Problem statement: Everything in the data below is left aside except the lines from the one containing "def Obligations.WarmResetTable : Prop" through the one containing "let quiet : Prop"; repeat those exactly.
*** Opening Data supplied ***
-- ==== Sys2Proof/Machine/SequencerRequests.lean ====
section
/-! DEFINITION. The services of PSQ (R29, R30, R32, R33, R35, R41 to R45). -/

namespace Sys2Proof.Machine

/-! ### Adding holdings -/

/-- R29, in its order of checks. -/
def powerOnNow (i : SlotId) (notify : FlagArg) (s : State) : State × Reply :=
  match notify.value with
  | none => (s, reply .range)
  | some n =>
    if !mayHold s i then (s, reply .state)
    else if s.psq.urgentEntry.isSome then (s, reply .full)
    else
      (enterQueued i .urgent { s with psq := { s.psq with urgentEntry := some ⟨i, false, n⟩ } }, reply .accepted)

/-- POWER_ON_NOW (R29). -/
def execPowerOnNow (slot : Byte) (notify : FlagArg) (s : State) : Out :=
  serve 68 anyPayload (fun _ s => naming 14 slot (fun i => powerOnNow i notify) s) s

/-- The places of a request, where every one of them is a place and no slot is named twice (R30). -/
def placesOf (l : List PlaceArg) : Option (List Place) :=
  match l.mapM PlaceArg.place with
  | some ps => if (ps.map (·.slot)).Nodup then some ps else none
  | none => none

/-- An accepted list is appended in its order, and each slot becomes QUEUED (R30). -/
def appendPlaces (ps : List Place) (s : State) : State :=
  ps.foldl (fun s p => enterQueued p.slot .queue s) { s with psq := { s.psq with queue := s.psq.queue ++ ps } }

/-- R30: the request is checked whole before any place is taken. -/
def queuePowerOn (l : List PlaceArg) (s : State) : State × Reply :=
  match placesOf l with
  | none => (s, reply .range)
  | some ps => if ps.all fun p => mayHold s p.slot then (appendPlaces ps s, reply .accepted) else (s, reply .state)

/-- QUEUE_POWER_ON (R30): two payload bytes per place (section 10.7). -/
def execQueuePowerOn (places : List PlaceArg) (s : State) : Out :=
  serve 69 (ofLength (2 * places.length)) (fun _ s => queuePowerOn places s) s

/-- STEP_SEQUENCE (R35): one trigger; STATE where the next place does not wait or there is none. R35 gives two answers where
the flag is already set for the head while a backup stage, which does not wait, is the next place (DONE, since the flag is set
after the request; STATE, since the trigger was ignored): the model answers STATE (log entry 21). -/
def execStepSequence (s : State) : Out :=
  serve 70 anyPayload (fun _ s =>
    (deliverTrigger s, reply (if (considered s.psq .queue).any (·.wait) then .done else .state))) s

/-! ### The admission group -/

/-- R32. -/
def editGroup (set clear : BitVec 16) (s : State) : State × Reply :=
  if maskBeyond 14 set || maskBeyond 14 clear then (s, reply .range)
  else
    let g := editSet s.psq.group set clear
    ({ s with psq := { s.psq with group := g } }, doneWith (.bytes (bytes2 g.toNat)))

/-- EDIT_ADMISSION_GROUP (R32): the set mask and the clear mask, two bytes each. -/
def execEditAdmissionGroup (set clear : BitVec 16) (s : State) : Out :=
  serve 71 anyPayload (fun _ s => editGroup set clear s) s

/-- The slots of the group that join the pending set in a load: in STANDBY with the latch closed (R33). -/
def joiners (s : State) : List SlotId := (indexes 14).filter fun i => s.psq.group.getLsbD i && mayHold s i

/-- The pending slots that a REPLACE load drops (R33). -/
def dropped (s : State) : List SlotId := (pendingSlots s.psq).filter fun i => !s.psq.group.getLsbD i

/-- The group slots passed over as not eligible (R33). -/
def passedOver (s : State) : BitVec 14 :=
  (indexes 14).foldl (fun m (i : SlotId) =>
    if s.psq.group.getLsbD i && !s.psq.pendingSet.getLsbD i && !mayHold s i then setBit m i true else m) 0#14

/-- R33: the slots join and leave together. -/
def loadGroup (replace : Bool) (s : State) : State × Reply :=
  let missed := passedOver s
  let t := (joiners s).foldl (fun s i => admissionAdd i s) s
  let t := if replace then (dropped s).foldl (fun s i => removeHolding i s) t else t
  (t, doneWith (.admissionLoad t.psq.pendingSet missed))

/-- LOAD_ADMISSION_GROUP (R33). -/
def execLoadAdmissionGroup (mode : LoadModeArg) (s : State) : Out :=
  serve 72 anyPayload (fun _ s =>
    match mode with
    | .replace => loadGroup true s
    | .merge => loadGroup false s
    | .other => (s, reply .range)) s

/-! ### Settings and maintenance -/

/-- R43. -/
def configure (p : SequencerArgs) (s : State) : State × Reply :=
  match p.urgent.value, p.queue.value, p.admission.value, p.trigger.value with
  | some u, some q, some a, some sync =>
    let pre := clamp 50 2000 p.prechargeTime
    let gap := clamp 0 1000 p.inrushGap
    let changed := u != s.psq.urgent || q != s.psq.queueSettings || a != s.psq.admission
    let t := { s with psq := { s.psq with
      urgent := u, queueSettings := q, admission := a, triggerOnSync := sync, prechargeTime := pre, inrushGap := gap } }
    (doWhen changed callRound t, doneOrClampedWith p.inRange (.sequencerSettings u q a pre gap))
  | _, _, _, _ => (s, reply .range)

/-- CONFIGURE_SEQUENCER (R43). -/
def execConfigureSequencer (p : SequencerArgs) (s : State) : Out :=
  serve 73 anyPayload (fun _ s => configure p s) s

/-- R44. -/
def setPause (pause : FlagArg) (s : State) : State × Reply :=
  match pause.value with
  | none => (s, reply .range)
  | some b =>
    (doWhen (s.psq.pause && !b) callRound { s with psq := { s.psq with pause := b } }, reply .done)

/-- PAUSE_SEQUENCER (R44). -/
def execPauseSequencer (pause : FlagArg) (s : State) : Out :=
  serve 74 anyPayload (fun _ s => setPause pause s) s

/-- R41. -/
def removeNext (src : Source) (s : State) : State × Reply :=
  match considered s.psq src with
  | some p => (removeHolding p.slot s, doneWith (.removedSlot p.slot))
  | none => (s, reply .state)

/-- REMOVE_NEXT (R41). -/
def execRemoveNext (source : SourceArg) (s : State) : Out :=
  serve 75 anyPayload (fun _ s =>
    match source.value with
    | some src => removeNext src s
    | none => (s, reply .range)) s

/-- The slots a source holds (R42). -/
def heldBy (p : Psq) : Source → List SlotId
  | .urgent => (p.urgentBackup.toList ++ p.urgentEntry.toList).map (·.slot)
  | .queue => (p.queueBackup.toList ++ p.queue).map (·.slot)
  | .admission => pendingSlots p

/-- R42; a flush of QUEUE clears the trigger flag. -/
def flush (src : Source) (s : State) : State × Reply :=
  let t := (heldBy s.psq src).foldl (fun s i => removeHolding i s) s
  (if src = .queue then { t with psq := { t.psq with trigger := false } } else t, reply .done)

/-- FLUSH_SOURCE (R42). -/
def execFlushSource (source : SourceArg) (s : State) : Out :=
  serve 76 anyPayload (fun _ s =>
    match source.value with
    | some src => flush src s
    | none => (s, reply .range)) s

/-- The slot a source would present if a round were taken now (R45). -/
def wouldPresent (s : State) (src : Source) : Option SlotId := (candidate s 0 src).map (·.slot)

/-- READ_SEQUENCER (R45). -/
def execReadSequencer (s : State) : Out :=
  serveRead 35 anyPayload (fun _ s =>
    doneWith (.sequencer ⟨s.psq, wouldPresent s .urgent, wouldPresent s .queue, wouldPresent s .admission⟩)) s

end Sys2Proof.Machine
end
*** Closing Data supplied ***
*** Opening Data supplied ***
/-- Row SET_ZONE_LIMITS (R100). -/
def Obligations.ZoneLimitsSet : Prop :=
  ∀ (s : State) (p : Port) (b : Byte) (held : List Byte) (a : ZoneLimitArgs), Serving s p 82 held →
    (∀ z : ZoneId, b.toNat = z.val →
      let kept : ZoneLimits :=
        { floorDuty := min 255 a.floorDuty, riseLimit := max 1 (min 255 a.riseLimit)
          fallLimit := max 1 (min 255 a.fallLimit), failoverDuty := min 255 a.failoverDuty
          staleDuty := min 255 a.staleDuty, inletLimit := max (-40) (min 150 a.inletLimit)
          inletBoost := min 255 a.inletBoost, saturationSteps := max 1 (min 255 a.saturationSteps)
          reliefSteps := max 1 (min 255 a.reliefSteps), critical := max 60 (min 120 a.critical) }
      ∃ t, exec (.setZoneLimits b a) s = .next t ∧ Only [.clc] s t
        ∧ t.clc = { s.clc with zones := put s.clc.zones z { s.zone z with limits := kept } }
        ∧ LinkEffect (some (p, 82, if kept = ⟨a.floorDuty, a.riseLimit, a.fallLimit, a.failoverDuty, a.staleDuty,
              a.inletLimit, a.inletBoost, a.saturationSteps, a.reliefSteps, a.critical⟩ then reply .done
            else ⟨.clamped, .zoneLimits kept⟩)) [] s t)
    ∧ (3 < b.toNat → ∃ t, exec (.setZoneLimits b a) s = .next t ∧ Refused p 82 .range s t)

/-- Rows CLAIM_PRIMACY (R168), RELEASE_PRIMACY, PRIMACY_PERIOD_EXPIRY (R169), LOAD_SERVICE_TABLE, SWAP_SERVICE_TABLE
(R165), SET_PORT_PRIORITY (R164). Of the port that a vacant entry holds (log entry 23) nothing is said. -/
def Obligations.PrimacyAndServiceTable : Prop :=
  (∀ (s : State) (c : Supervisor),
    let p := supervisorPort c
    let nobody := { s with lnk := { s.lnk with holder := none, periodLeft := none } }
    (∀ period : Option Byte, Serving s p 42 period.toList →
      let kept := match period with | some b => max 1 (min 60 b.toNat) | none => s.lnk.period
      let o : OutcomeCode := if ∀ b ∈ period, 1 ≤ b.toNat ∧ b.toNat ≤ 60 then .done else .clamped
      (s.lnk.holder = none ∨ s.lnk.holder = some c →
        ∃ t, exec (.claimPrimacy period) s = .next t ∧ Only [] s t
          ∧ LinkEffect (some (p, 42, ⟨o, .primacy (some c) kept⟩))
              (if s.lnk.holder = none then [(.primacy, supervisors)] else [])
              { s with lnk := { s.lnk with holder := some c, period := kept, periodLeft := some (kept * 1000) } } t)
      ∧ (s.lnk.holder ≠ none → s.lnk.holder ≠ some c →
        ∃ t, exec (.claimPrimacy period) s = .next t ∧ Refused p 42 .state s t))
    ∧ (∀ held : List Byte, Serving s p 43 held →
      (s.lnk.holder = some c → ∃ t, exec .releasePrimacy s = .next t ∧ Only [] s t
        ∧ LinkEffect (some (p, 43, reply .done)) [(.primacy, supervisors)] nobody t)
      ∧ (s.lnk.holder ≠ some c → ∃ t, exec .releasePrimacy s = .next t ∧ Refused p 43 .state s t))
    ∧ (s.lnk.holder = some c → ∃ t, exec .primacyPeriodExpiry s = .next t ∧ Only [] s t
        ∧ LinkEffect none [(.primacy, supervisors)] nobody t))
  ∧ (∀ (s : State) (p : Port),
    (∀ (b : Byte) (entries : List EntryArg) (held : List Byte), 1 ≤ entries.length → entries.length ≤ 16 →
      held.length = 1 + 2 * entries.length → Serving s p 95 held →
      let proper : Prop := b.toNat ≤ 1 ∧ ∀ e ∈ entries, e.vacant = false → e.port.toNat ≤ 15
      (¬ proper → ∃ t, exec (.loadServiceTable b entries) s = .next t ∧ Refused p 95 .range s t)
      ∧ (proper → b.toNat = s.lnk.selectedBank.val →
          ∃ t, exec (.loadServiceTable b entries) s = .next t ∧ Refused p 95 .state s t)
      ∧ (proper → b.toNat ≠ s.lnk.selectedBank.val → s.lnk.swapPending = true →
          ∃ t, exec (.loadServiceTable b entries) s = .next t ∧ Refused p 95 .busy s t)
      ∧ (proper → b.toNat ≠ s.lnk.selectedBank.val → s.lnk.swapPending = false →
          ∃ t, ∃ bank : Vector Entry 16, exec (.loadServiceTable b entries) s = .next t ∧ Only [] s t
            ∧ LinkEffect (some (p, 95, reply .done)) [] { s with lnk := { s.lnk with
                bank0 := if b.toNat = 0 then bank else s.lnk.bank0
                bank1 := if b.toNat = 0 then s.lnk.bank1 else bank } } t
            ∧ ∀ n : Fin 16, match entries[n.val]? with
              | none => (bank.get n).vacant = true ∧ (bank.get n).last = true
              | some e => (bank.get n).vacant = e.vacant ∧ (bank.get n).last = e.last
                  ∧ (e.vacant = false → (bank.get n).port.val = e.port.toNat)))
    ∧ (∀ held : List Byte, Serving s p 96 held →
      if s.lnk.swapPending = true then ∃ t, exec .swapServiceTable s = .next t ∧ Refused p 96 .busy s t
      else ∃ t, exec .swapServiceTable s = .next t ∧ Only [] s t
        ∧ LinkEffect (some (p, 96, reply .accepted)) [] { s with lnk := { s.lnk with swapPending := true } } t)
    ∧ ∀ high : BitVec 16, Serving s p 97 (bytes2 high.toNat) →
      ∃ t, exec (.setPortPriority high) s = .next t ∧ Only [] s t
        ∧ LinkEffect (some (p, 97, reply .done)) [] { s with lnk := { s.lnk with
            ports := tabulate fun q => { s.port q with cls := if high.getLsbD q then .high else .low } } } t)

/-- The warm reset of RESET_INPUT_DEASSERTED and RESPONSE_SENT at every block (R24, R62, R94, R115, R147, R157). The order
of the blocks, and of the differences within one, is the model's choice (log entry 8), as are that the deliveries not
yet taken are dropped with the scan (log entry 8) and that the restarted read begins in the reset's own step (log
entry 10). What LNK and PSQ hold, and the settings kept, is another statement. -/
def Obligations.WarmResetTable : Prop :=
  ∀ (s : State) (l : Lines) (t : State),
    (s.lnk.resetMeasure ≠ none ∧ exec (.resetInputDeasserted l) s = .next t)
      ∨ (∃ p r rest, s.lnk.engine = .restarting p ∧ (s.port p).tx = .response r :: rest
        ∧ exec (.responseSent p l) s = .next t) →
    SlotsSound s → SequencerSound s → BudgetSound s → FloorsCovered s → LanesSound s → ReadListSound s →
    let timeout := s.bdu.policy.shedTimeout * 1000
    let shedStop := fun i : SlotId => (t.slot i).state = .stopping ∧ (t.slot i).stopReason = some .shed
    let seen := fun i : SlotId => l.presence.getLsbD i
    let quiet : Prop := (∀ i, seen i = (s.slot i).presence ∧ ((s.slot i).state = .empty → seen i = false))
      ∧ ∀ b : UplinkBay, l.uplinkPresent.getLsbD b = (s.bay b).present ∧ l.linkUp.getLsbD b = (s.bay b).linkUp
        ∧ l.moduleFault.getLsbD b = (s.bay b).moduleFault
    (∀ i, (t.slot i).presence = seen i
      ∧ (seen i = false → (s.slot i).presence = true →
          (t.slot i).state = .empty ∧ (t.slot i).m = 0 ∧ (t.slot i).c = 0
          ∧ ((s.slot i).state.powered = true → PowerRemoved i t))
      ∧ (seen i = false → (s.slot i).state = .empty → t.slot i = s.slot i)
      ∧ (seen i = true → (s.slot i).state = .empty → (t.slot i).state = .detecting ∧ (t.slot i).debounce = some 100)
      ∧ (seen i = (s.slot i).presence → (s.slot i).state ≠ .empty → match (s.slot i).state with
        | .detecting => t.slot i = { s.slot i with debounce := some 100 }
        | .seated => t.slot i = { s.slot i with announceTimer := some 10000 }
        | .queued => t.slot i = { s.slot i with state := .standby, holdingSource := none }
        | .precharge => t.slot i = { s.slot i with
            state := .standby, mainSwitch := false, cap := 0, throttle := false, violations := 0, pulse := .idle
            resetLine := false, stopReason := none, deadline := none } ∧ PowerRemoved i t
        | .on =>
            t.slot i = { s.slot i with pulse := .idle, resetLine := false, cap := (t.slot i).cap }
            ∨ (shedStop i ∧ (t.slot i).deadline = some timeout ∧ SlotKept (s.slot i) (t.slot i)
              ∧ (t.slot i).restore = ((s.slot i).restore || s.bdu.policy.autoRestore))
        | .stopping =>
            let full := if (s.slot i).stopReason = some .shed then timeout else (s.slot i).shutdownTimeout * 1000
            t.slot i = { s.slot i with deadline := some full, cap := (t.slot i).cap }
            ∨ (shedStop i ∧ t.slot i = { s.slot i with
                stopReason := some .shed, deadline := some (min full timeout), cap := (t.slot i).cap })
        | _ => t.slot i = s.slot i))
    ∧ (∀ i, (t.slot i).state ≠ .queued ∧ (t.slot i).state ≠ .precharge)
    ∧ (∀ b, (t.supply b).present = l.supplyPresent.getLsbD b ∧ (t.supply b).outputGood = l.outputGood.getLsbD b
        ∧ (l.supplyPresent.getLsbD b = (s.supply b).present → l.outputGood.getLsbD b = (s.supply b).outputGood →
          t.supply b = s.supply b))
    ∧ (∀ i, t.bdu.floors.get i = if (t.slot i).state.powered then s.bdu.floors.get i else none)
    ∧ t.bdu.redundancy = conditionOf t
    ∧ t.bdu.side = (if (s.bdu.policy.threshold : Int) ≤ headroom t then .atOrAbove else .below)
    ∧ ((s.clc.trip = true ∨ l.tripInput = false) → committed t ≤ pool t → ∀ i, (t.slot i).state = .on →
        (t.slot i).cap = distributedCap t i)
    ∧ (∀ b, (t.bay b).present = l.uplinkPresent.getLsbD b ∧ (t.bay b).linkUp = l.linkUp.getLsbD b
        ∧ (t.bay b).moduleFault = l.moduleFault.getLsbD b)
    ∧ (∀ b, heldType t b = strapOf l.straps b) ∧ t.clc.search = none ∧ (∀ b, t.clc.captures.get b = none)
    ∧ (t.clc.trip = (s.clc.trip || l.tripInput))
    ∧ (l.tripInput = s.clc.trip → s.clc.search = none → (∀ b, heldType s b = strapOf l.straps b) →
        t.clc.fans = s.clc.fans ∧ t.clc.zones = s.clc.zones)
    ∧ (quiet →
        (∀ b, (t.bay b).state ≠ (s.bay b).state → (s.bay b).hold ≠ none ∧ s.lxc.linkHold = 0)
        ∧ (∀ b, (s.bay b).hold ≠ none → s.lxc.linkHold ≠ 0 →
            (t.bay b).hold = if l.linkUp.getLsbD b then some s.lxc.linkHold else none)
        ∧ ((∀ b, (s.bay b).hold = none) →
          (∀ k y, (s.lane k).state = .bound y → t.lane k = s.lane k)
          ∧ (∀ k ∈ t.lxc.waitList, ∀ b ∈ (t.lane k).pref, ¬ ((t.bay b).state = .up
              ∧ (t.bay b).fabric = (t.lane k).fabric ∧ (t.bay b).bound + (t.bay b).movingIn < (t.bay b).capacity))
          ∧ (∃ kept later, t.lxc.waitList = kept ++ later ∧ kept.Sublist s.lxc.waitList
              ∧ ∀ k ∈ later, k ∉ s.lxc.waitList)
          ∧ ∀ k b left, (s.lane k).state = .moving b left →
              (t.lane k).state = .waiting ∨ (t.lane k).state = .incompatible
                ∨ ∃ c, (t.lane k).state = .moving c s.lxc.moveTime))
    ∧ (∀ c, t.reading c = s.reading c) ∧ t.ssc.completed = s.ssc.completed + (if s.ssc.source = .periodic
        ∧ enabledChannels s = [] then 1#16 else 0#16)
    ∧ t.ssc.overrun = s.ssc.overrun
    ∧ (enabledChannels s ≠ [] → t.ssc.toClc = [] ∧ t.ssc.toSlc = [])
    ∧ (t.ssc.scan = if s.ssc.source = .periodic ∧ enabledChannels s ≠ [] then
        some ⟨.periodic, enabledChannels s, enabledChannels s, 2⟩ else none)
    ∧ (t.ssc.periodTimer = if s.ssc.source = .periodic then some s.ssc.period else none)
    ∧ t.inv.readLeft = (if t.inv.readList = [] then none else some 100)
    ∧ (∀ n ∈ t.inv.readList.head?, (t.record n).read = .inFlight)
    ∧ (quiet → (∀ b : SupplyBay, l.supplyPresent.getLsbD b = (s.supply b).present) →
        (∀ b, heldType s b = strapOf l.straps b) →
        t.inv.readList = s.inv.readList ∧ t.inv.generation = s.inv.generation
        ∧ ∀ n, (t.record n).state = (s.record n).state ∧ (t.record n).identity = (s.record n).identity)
*** Closing Data supplied ***
Answer space:
def Obligations.WarmResetTable : Prop :=
  ∀ (s : State) (l : Lines) (t : State),
    (s.lnk.resetMeasure ≠ none ∧ exec (.resetInputDeasserted l) s = .next t)
      ∨ (∃ p r rest, s.lnk.engine = .restarting p ∧ (s.port p).tx = .response r :: rest
        ∧ exec (.responseSent p l) s = .next t) →
    SlotsSound s → SequencerSound s → BudgetSound s → FloorsCovered s → LanesSound s → ReadListSound s →
    let timeout := s.bdu.policy.shedTimeout * 1000
    let shedStop := fun i : SlotId => (t.slot i).state = .stopping ∧ (t.slot i).stopReason = some .shed
    let seen := fun i : SlotId => l.presence.getLsbD i
    let quiet : Prop := (∀ i, seen i = (s.slot i).presence ∧ ((s.slot i).state = .empty → seen i = false))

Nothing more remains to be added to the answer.